= Beginning of Section =

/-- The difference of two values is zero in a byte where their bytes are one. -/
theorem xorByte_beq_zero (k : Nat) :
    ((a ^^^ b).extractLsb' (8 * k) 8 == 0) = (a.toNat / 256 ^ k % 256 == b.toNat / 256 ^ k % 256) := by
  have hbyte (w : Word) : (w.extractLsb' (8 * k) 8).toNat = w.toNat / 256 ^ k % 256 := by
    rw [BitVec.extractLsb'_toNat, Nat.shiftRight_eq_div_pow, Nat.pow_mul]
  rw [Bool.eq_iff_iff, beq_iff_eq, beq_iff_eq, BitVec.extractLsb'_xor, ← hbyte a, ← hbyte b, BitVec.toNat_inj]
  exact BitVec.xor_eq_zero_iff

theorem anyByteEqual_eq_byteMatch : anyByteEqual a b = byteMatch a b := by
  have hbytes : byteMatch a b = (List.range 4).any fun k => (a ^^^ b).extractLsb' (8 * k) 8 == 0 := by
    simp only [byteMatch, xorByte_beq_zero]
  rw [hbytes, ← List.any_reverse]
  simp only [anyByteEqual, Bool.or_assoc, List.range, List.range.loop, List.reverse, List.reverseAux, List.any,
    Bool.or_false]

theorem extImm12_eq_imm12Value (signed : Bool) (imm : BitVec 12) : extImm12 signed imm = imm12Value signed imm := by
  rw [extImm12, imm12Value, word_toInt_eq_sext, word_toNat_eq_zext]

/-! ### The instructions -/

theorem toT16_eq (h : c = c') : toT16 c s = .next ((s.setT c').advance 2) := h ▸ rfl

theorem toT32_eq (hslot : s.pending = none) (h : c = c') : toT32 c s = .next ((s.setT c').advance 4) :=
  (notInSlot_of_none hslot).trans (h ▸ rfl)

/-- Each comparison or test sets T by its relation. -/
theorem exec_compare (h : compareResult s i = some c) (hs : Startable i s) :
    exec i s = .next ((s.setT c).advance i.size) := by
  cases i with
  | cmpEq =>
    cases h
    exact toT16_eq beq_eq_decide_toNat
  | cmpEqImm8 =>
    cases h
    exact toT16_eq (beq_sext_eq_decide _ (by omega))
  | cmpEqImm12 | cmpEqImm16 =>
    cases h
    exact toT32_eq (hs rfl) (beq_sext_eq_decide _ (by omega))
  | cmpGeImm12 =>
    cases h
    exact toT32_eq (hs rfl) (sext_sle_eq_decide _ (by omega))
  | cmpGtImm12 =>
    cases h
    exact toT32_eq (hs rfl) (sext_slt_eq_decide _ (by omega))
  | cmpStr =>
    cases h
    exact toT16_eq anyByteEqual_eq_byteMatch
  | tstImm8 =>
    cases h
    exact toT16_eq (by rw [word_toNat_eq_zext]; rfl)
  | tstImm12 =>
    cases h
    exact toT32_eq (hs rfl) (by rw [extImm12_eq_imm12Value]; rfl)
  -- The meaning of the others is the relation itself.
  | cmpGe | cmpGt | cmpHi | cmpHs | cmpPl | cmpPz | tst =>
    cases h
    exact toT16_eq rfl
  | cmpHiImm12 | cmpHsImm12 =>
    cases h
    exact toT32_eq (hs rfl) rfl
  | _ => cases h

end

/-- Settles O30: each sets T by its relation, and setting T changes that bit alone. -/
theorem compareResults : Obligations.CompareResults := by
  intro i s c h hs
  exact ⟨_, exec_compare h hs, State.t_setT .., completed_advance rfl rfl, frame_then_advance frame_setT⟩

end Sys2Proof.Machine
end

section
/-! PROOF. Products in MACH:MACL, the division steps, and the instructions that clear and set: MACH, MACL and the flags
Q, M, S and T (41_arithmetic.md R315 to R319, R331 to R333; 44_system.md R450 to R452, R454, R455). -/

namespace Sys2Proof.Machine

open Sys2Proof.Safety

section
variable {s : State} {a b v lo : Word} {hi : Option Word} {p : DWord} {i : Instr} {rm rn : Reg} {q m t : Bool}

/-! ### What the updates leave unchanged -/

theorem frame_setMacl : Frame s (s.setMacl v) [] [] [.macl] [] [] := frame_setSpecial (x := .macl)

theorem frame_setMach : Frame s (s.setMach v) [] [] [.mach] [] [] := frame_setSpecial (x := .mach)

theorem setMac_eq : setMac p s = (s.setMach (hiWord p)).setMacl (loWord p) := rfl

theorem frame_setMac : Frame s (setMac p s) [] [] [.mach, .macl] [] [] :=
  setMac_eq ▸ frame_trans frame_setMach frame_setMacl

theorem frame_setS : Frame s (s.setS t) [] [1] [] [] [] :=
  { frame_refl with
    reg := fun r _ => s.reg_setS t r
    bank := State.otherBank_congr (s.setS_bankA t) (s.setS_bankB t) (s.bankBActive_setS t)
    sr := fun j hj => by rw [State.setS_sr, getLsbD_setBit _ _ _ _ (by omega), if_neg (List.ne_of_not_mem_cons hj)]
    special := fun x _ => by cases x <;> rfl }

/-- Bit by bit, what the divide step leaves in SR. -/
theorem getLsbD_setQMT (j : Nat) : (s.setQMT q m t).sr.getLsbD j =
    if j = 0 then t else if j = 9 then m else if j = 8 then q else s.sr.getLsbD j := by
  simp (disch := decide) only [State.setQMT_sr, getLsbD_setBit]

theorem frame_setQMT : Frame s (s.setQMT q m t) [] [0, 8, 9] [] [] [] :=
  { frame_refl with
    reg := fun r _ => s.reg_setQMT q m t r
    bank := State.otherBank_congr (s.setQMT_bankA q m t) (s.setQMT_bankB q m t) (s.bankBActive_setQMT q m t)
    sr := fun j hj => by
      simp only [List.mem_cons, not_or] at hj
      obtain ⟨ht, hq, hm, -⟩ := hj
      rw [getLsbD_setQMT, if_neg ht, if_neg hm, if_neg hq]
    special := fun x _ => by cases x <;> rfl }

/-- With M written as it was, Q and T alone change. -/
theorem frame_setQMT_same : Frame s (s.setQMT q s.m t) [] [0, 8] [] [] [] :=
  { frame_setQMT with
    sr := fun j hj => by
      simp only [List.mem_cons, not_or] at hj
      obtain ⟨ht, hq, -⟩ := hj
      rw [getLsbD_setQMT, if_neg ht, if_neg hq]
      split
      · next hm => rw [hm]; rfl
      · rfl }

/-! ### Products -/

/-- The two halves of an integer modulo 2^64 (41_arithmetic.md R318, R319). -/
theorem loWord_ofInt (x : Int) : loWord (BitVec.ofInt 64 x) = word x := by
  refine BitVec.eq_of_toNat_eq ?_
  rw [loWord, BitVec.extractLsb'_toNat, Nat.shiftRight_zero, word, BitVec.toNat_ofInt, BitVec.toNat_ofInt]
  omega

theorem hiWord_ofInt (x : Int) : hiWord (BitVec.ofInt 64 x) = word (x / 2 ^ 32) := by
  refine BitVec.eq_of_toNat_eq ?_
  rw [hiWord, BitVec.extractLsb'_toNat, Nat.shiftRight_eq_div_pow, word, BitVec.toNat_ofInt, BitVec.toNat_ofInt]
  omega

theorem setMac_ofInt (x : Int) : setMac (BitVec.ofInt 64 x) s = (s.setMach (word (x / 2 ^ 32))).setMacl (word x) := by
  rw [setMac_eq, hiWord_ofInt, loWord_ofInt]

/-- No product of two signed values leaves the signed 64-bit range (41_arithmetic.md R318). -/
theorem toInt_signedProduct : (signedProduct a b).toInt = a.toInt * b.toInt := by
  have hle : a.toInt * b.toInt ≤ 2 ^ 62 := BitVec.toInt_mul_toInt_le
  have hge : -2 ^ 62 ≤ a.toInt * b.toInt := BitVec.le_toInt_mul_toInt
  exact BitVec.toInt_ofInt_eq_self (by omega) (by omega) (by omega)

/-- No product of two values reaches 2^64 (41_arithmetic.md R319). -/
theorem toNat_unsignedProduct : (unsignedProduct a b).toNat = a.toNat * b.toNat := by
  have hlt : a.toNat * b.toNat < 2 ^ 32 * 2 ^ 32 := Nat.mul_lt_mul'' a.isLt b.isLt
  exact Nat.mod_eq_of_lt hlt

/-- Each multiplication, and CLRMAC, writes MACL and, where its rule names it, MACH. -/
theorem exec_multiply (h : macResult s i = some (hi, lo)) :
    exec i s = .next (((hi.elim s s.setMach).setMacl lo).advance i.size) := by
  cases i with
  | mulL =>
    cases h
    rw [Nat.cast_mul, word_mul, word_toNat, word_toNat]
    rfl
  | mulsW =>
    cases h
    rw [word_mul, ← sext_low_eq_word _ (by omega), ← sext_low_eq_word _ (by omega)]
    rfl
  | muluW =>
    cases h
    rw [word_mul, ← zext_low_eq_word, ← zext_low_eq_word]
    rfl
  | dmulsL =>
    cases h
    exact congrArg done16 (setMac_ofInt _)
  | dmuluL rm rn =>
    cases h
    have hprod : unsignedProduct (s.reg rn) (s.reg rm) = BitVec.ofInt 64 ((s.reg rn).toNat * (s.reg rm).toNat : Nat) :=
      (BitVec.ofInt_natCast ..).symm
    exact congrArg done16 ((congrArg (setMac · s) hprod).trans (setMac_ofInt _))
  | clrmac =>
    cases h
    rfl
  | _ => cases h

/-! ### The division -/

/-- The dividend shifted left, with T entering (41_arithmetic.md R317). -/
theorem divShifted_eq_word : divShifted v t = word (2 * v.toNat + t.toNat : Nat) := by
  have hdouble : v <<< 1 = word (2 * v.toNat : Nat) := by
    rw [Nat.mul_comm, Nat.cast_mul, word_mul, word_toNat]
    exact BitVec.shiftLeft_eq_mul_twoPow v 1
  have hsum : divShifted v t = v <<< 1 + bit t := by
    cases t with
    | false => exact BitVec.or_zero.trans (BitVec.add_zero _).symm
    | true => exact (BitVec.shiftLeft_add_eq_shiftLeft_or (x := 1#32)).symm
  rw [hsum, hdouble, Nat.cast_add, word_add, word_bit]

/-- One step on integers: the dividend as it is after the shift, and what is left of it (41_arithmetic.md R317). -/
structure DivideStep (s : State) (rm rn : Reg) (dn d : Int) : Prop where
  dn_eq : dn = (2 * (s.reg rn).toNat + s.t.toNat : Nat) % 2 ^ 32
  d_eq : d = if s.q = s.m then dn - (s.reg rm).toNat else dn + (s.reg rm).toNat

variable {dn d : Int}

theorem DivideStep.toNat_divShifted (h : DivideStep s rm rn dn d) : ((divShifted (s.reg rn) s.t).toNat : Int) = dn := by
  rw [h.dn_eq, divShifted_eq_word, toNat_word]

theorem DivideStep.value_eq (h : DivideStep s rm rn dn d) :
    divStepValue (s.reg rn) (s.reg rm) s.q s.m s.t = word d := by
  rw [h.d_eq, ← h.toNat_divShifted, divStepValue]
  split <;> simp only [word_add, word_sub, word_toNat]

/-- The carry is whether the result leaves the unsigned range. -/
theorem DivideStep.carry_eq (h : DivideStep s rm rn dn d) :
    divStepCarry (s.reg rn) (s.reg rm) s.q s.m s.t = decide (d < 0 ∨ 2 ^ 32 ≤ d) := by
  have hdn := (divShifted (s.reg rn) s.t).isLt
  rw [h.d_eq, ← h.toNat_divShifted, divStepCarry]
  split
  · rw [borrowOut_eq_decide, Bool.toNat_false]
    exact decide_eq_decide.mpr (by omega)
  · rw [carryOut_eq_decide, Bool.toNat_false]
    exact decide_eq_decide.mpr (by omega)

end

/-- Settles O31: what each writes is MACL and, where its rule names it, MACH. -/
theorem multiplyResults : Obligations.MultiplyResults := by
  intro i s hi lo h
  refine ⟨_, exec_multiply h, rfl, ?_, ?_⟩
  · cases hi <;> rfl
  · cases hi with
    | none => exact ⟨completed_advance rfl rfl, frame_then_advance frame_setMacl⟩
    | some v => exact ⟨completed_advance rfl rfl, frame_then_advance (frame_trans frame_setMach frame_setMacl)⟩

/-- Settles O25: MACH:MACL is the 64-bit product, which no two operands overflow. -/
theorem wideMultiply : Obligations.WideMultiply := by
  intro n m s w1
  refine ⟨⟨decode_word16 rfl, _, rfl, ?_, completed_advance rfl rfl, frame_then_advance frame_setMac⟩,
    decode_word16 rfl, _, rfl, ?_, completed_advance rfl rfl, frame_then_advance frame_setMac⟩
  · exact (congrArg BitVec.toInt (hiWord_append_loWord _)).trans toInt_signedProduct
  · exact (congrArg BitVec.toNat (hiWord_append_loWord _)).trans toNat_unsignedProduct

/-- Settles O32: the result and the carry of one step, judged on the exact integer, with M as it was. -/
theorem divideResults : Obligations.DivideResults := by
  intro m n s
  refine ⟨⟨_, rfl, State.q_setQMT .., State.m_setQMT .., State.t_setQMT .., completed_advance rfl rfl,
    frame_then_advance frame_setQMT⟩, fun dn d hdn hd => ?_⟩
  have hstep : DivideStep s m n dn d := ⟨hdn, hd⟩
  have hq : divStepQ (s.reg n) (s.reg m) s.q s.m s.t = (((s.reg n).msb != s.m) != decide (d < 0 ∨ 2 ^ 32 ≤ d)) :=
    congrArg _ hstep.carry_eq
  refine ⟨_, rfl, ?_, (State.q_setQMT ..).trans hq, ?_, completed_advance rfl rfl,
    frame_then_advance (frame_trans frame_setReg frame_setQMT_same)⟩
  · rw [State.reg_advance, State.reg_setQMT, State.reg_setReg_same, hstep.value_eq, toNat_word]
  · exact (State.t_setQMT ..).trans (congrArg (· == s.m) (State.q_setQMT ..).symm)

= End of Section =
= Beginning of Section =

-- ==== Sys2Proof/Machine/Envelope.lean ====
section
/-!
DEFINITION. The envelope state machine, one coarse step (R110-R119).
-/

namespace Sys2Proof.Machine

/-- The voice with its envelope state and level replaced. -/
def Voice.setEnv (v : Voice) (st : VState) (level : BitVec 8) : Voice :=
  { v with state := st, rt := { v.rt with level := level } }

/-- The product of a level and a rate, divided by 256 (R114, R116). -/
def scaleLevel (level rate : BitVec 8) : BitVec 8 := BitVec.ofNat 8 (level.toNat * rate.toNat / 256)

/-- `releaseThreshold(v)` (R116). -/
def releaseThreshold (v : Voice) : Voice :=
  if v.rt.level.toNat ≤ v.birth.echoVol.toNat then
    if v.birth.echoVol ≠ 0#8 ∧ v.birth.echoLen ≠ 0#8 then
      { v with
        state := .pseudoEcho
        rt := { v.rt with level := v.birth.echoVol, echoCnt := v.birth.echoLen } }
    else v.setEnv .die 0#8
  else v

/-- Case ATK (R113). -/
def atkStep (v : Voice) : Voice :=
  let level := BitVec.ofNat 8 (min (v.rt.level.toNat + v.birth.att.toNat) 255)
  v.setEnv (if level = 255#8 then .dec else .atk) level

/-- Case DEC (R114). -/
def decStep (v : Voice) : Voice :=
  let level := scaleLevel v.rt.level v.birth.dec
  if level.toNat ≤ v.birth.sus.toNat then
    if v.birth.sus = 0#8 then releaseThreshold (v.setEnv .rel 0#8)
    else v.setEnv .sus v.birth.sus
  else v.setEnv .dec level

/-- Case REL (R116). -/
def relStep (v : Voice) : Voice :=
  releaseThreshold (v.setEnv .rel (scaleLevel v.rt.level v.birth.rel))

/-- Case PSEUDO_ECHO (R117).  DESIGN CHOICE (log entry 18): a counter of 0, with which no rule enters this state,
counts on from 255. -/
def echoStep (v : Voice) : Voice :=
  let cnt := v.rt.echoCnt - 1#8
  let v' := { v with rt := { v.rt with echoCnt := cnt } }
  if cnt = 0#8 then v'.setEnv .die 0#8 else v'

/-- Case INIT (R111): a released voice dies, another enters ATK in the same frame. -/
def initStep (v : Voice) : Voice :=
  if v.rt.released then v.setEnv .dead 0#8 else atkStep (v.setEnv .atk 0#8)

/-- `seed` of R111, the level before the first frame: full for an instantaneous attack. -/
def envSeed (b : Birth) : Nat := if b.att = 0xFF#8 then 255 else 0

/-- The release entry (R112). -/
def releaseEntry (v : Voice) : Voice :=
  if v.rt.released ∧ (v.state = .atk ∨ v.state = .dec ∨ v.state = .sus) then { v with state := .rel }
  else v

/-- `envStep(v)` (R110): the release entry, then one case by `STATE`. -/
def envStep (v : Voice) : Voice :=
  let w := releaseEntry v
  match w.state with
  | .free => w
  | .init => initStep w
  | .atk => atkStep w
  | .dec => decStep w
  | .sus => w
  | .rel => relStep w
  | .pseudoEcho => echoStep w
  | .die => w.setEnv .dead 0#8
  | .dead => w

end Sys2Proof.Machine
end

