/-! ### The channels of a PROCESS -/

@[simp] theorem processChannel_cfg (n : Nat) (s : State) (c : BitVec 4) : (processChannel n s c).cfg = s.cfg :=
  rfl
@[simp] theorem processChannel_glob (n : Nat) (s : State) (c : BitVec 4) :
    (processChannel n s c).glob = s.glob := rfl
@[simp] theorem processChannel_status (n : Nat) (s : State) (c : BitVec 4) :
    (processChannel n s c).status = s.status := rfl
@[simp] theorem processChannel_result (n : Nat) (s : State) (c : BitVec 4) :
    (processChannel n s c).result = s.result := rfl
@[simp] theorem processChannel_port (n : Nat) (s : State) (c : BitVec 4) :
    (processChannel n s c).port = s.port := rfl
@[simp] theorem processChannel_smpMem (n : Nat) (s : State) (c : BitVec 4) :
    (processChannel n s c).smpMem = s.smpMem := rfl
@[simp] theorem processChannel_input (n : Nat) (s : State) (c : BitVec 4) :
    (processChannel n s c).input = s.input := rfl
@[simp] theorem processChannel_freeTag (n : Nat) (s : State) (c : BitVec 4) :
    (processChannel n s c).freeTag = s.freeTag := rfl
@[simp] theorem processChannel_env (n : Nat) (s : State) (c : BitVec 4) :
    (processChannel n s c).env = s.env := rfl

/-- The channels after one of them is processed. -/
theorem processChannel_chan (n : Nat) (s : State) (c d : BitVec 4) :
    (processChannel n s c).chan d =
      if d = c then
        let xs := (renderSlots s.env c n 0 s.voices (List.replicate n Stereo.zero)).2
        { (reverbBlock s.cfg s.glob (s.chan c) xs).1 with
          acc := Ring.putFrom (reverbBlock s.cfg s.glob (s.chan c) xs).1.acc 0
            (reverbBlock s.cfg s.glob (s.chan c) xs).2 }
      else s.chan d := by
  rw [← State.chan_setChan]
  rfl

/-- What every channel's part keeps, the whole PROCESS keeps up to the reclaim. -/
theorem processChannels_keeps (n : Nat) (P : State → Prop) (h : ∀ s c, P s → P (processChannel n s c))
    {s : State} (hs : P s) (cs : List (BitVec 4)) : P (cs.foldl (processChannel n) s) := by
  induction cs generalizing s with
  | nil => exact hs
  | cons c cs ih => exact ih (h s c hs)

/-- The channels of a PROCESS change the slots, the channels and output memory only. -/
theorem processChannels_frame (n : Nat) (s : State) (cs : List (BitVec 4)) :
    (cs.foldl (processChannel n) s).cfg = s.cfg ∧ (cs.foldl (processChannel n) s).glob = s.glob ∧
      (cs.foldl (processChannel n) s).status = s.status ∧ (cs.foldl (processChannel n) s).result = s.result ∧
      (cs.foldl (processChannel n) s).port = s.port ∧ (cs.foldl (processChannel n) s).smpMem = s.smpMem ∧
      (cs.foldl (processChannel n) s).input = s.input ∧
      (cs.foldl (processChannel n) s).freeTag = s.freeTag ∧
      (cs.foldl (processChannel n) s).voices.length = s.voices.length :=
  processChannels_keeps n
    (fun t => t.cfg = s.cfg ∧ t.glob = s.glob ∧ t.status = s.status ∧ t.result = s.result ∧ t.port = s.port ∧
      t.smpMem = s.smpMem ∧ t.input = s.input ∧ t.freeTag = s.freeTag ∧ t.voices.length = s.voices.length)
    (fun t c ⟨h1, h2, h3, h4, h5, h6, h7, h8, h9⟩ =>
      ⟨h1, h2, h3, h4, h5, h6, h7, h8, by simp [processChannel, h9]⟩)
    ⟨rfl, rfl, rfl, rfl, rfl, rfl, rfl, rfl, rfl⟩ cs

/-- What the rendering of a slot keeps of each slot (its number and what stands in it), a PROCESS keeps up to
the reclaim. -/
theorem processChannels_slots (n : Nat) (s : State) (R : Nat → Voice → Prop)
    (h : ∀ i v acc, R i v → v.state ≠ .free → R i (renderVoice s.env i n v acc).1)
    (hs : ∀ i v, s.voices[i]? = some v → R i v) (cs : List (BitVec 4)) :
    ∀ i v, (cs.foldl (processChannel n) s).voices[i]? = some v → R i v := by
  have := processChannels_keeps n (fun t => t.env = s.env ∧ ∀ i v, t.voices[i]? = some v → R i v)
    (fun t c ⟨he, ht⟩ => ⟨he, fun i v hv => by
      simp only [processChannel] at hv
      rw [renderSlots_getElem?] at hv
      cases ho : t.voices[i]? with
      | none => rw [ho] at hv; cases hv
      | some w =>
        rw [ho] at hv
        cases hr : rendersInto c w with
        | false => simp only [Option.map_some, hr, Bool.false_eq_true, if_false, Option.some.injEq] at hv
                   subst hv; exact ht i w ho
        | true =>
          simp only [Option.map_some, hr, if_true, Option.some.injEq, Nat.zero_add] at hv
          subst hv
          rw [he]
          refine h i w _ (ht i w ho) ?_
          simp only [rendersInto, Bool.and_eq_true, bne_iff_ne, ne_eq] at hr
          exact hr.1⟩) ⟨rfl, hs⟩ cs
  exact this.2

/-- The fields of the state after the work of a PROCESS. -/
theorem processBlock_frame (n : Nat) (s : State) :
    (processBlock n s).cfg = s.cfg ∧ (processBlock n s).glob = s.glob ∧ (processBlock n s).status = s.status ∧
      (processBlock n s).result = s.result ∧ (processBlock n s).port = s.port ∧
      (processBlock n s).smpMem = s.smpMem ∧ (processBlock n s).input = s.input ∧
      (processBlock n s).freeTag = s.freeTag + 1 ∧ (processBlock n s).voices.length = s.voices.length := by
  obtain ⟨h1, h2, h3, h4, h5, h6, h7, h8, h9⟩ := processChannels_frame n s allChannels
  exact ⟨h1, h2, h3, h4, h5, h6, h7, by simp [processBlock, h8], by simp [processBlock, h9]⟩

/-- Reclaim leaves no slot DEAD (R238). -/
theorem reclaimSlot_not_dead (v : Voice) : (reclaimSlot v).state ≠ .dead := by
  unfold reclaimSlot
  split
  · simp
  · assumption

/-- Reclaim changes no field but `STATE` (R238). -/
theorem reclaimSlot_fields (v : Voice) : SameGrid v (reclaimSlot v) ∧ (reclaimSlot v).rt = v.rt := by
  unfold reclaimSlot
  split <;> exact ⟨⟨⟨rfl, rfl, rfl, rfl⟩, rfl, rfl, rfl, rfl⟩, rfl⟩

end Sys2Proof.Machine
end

= End of Section =
= Beginning of Section =

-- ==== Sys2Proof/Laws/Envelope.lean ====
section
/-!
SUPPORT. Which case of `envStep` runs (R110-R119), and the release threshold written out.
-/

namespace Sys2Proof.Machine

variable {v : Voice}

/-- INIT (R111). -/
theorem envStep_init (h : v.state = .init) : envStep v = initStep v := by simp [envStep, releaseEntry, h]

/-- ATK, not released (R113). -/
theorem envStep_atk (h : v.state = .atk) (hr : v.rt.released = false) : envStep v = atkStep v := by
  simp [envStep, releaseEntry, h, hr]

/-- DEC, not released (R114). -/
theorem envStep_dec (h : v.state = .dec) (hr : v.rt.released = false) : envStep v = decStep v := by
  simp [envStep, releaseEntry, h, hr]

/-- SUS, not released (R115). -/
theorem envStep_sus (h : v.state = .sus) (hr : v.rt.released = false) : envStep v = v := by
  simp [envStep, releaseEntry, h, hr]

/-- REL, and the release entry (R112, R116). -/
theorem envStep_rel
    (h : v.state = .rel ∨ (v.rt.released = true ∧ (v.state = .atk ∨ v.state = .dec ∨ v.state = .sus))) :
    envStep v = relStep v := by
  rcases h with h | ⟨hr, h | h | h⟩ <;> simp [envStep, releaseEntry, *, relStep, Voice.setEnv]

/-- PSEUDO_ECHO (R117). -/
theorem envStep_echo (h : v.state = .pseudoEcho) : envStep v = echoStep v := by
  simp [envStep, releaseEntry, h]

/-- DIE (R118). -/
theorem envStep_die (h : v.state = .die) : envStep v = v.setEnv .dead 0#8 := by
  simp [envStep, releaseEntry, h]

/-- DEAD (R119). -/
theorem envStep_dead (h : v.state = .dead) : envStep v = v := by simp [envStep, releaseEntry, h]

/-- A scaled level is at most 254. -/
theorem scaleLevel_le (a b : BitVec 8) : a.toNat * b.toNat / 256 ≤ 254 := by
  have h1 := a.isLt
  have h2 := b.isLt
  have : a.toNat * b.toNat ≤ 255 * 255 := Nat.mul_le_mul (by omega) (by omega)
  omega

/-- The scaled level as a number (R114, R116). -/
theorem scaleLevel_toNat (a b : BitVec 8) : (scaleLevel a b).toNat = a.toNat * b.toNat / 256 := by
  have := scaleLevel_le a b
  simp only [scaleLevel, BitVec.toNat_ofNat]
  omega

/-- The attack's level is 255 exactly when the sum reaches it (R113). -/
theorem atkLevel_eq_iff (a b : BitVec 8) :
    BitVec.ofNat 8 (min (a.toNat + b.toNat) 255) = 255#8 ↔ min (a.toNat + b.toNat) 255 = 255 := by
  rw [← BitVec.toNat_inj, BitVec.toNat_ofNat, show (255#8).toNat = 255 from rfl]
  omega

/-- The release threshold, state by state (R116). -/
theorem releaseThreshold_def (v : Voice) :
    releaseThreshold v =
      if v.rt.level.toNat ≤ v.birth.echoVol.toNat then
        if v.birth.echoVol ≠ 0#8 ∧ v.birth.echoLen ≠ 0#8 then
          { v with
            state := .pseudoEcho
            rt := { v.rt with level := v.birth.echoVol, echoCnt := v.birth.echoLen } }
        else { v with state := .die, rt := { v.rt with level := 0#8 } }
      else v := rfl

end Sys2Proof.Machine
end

= End of Section =

» **PROBLEM DETAILS**
Could you write out, exactly as they stand, only the lines above that begin at the line with "structure DivideStep (s" and stop after the line with "rfl, frame_then_advance frame_setMacl⟩"?

» **WRITTEN RESPONSE**
structure DivideStep (s : State) (rm rn : Reg) (dn d : Int) : Prop where
  dn_eq : dn = (2 * (s.reg rn).toNat + s.t.toNat : Nat) % 2 ^ 32
  d_eq : d = if s.q = s.m then dn - (s.reg rm).toNat else dn + (s.reg rm).toNat

variable {dn d : Int}

theorem DivideStep.toNat_divShifted (h : DivideStep s rm rn dn d) : ((divShifted (s.reg rn) s.t).toNat : Int) = dn := by
  rw [h.dn_eq, divShifted_eq_word, toNat_word]

theorem DivideStep.value_eq (h : DivideStep s rm rn dn d) :
    divStepValue (s.reg rn) (s.reg rm) s.q s.m s.t = word d := by
  rw [h.d_eq, ← h.toNat_divShifted, divStepValue]
  split <;> simp only [word_add, word_sub, word_toNat]

/-- The carry is whether the result leaves the unsigned range. -/
theorem DivideStep.carry_eq (h : DivideStep s rm rn dn d) :
    divStepCarry (s.reg rn) (s.reg rm) s.q s.m s.t = decide (d < 0 ∨ 2 ^ 32 ≤ d) := by
  have hdn := (divShifted (s.reg rn) s.t).isLt
  rw [h.d_eq, ← h.toNat_divShifted, divStepCarry]
  split
  · rw [borrowOut_eq_decide, Bool.toNat_false]
    exact decide_eq_decide.mpr (by omega)
  · rw [carryOut_eq_decide, Bool.toNat_false]
    exact decide_eq_decide.mpr (by omega)

end

/-- Settles O31: what each writes is MACL and, where its rule names it, MACH. -/
theorem multiplyResults : Obligations.MultiplyResults := by
  intro i s hi lo h
  refine ⟨_, exec_multiply h, rfl, ?_, ?_⟩
  · cases hi <;> rfl
  · cases hi with
    | none => exact ⟨completed_advance rfl rfl, frame_then_advance frame_setMacl⟩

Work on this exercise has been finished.